(Working data Opens)

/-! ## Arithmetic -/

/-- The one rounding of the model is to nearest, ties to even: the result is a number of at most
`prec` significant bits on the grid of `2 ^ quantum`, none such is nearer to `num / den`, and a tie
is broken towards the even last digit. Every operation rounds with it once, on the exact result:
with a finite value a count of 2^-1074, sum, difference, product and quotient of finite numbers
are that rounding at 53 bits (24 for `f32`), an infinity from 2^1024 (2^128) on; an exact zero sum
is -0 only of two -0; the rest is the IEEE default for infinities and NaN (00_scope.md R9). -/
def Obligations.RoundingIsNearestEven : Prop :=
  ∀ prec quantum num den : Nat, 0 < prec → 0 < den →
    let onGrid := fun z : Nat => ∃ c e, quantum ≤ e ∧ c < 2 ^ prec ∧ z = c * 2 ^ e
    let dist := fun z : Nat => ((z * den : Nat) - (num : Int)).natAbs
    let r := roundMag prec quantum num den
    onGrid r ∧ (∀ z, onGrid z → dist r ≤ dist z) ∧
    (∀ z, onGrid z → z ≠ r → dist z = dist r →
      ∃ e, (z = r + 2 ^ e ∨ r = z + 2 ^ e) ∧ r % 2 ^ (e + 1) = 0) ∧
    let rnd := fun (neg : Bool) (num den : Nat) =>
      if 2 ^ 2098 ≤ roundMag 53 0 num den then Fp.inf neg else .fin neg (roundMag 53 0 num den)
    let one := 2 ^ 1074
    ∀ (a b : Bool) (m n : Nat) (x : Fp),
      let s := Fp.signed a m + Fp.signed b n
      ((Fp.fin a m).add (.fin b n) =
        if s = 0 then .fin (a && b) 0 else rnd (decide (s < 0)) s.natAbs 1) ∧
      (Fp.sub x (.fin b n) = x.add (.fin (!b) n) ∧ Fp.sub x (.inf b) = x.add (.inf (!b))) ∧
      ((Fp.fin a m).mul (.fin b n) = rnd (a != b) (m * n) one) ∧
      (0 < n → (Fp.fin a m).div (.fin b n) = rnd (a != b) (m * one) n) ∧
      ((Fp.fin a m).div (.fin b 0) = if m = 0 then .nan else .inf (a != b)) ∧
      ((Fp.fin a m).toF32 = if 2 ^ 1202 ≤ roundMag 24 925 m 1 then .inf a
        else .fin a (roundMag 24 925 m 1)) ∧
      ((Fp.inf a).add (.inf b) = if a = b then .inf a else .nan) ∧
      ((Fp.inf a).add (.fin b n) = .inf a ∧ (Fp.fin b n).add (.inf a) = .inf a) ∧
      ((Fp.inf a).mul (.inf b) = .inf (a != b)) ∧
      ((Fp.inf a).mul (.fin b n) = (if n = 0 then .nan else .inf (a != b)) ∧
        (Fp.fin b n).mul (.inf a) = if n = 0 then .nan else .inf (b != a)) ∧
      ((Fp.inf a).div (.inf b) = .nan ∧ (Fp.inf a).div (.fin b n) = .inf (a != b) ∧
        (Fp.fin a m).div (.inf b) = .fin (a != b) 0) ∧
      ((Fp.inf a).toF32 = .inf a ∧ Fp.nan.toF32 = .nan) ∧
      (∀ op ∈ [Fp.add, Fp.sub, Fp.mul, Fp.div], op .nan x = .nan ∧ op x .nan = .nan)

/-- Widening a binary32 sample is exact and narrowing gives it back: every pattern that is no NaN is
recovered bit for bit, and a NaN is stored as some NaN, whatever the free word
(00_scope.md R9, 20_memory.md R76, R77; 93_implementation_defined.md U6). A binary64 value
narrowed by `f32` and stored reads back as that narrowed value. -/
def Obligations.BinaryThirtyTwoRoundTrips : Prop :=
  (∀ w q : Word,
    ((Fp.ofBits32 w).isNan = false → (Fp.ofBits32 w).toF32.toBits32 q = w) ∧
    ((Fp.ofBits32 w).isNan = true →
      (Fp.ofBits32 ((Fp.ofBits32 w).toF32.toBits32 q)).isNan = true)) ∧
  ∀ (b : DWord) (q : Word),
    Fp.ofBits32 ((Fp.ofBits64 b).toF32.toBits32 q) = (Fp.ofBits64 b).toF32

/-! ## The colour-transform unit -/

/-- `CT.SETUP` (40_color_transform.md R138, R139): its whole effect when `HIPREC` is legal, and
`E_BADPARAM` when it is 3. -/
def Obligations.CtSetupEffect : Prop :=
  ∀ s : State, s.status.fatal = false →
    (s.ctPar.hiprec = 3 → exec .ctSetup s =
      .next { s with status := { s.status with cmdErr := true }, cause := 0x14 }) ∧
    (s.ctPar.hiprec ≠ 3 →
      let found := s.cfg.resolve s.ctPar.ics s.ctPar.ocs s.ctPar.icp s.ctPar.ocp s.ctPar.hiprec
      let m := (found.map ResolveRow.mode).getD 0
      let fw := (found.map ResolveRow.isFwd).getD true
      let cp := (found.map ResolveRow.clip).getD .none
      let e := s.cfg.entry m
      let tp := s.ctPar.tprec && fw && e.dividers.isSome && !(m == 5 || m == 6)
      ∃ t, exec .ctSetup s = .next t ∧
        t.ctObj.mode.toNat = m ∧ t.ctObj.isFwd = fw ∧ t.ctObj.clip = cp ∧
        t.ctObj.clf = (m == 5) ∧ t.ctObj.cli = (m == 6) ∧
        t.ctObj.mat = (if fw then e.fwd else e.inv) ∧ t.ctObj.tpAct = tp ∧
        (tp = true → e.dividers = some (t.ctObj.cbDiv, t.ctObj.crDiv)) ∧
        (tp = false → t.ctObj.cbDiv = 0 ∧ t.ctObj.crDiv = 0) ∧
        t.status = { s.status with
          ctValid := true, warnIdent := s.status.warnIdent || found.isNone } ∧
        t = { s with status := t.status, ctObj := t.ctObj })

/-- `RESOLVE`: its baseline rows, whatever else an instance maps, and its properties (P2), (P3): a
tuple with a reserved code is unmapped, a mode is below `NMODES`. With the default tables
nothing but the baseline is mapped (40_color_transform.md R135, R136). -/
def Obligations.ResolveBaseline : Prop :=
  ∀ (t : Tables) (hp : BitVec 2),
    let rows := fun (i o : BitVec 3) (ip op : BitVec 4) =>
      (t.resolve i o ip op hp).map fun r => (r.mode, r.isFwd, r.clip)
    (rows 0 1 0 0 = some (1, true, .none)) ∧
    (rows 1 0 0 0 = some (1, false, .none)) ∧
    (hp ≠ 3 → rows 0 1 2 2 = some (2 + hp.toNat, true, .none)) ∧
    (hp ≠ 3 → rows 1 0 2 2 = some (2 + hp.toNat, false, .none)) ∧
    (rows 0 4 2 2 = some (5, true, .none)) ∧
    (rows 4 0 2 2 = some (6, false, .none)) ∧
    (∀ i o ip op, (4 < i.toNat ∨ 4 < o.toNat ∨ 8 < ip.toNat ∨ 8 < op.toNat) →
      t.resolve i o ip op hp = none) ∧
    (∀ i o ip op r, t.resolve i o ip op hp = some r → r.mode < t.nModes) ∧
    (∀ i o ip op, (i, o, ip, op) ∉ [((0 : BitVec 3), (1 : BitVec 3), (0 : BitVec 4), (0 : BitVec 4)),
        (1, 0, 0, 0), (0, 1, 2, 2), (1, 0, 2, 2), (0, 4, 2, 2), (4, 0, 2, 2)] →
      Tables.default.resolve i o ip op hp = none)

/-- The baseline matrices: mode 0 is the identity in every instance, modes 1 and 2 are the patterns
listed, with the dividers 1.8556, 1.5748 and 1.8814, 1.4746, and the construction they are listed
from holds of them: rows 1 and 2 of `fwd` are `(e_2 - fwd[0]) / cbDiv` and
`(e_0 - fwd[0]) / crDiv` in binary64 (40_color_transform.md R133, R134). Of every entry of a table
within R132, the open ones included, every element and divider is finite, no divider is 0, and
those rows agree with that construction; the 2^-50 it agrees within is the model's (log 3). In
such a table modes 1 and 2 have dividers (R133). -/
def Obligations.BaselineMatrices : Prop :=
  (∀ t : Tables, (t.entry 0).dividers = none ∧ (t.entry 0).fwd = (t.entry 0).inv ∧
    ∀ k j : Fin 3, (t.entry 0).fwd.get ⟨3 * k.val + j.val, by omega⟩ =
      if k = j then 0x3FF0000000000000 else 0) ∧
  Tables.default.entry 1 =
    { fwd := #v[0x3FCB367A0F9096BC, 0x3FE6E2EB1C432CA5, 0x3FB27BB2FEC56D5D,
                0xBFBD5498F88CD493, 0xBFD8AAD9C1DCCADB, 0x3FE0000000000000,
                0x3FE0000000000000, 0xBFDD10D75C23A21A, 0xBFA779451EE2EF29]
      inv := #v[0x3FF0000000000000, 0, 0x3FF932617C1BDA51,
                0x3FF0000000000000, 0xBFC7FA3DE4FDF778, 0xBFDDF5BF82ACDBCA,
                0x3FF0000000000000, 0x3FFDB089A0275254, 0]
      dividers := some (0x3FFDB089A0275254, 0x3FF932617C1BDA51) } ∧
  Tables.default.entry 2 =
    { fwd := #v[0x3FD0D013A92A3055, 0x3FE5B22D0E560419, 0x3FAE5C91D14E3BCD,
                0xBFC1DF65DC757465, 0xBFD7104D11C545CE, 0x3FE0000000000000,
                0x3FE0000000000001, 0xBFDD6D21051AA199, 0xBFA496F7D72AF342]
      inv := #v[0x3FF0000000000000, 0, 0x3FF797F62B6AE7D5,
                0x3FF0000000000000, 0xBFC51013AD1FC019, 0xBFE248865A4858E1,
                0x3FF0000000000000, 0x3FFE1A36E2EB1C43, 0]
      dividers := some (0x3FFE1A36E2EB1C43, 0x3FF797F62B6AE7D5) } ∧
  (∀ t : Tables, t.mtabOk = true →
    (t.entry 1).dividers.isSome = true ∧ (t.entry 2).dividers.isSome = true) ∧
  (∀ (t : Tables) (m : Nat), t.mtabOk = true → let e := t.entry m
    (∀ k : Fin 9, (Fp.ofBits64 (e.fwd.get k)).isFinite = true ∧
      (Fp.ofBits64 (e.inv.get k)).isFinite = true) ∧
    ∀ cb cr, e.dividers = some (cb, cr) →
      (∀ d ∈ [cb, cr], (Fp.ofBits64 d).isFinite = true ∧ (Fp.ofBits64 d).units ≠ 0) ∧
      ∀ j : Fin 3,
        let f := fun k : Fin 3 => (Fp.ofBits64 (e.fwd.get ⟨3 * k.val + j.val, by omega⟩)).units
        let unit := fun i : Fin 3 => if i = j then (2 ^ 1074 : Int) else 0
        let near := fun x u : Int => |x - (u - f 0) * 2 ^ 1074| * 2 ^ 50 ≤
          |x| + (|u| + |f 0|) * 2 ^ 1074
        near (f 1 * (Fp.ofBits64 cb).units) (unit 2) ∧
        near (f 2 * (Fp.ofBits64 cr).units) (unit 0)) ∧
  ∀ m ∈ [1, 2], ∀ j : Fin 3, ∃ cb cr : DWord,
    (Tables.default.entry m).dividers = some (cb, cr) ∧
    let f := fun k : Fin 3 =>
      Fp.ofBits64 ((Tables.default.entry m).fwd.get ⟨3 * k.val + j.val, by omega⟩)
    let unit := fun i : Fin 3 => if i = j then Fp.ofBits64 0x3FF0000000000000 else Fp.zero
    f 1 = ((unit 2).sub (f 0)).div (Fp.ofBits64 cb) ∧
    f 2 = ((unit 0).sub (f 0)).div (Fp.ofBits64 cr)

(Working data Closes)
(Working data Opens)

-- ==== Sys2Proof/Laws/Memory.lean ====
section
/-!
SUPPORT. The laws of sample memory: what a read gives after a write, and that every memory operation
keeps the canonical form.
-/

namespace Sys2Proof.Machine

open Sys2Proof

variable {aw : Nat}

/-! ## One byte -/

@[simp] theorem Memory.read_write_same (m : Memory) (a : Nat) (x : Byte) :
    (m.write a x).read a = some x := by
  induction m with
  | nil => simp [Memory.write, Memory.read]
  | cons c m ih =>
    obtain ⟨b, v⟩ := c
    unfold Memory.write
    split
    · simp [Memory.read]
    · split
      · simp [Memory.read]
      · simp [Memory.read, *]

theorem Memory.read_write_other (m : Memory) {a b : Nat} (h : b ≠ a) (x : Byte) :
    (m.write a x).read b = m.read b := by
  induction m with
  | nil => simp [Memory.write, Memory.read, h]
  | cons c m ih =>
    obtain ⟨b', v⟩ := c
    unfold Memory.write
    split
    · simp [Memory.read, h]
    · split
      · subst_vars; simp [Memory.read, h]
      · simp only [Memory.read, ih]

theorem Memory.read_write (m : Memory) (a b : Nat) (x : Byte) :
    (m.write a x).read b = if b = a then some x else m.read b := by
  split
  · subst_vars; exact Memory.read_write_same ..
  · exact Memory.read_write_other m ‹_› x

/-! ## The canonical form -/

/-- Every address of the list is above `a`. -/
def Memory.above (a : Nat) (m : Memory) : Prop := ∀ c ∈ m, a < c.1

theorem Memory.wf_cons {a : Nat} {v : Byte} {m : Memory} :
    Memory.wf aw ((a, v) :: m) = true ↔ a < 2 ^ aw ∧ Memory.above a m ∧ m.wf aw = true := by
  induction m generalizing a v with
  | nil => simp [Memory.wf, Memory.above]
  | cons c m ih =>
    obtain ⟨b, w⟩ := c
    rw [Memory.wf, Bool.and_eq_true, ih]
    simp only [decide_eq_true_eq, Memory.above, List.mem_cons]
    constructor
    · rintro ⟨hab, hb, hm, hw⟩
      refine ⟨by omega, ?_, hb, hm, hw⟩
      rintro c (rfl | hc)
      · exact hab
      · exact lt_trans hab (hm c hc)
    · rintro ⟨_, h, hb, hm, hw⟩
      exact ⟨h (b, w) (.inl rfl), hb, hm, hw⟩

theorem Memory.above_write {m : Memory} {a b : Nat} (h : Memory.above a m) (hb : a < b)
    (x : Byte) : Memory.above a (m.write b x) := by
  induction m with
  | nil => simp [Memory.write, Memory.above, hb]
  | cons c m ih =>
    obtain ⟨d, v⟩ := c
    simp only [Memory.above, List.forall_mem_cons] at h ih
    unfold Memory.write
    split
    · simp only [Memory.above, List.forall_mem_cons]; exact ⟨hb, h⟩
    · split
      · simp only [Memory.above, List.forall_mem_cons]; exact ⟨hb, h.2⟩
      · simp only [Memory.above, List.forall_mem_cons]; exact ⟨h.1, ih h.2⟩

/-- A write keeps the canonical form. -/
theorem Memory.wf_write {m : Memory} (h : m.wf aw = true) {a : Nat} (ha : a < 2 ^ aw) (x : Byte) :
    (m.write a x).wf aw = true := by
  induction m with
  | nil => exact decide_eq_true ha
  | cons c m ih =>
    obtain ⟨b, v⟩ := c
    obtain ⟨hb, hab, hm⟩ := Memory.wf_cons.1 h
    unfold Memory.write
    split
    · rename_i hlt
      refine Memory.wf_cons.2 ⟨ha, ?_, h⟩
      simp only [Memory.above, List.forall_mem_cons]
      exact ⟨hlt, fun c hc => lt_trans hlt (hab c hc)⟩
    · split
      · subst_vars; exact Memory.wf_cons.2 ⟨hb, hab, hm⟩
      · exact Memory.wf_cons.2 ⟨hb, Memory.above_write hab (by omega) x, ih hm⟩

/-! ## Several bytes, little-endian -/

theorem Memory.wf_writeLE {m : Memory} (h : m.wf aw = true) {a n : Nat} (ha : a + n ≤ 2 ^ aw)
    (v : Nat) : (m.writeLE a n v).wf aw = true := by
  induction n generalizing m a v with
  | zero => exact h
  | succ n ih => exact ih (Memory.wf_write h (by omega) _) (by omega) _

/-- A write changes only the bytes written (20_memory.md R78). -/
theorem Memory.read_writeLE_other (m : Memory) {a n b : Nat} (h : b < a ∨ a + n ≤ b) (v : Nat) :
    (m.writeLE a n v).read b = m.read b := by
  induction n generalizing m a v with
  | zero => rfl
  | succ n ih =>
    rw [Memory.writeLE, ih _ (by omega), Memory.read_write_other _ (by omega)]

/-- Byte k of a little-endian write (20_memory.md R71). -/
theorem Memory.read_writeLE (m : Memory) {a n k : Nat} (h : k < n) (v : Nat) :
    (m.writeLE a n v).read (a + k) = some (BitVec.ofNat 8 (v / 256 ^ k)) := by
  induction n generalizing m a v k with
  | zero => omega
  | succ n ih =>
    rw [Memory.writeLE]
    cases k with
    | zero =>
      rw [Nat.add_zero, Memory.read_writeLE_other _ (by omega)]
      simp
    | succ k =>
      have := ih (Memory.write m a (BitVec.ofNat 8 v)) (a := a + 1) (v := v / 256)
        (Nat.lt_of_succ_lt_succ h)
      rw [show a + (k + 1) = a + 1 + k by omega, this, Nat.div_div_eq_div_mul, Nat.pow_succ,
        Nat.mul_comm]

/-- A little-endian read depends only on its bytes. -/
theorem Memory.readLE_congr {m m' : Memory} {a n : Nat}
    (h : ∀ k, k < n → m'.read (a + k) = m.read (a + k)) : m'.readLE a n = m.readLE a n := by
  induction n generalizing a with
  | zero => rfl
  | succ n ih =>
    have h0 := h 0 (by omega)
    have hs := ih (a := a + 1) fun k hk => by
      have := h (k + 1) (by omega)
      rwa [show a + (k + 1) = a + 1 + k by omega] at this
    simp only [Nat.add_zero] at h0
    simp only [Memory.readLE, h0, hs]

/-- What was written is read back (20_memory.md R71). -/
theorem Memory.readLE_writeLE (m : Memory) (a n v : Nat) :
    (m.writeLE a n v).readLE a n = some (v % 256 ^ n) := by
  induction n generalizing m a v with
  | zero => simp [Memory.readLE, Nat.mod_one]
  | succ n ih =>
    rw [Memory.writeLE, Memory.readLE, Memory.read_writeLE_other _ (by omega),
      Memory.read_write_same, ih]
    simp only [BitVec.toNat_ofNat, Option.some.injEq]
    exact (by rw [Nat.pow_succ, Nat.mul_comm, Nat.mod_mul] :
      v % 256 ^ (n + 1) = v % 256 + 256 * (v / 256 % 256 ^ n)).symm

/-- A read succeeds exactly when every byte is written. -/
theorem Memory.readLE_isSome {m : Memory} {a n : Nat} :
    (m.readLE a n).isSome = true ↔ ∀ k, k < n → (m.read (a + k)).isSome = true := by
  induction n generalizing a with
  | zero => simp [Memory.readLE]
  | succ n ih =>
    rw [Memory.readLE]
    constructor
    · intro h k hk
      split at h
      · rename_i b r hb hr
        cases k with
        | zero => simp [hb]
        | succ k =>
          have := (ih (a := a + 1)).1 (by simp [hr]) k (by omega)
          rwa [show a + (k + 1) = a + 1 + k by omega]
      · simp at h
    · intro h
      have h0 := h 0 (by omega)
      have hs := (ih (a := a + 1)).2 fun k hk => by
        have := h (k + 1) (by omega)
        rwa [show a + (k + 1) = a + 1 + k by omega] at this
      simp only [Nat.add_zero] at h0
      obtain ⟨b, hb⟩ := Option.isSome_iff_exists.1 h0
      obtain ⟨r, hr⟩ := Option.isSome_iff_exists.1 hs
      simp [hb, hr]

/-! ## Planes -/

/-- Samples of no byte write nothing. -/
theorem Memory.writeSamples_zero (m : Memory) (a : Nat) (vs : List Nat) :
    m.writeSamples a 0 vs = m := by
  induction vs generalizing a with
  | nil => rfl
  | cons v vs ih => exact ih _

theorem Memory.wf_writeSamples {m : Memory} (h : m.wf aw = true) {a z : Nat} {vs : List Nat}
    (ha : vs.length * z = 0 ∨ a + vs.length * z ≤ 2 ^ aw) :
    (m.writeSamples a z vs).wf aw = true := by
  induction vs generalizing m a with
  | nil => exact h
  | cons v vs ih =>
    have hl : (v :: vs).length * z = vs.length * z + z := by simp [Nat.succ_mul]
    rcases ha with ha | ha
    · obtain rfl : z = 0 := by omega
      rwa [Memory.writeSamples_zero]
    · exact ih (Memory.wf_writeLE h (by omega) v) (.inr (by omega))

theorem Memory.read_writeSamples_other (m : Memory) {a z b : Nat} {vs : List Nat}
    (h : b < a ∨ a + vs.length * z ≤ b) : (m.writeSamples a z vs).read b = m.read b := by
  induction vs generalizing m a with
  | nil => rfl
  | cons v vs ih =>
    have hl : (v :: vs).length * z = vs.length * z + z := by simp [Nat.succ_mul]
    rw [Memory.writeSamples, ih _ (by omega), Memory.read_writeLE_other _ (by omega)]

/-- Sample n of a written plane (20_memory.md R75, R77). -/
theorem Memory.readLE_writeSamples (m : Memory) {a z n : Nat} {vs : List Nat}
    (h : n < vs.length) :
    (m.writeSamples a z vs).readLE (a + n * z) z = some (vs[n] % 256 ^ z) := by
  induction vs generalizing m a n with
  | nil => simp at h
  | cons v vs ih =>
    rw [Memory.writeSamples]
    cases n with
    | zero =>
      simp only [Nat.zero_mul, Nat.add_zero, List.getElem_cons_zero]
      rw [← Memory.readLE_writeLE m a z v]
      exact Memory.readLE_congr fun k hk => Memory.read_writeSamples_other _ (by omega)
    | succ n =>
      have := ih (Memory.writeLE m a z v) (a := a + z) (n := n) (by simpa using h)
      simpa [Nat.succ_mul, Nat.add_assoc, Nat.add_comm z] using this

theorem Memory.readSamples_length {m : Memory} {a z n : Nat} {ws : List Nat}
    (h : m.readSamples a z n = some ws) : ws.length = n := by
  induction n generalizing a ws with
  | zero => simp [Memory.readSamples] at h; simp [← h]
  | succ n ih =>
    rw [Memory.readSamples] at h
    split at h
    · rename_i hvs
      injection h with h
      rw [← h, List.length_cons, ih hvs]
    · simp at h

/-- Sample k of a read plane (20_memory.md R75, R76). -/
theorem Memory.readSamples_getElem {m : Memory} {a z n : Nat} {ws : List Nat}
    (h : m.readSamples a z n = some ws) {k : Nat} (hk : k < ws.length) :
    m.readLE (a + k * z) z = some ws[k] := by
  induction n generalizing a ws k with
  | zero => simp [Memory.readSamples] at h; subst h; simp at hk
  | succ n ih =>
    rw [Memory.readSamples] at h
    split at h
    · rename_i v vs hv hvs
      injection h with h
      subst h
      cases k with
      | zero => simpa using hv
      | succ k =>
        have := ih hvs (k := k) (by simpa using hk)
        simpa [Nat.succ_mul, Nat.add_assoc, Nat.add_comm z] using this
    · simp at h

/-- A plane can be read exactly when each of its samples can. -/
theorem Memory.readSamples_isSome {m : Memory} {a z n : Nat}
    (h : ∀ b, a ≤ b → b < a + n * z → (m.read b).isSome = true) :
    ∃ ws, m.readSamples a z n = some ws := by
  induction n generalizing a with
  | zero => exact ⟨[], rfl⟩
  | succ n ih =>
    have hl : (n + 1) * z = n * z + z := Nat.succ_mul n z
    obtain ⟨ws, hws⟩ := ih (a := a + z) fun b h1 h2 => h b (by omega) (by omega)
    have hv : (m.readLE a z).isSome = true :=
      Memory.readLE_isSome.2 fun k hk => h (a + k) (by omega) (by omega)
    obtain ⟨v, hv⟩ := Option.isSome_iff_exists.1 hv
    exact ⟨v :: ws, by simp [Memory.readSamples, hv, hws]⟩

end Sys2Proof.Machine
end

(Working data Closes)

## What you are asked to do
Of the lines above, retype only those from the line containing "omega) _) (by omega) _" through the line containing "theorem Memory.read_writeLE_other (m", including both, exactly.

## Completed task
  | succ n ih => exact ih (Memory.wf_write h (by omega) _) (by omega) _

/-- A write changes only the bytes written (20_memory.md R78). -/
theorem Memory.read_writeLE_other (m : Memory) {a n b : Nat} (h : b < a ∨ a + n ≤ b) (v : Nat) :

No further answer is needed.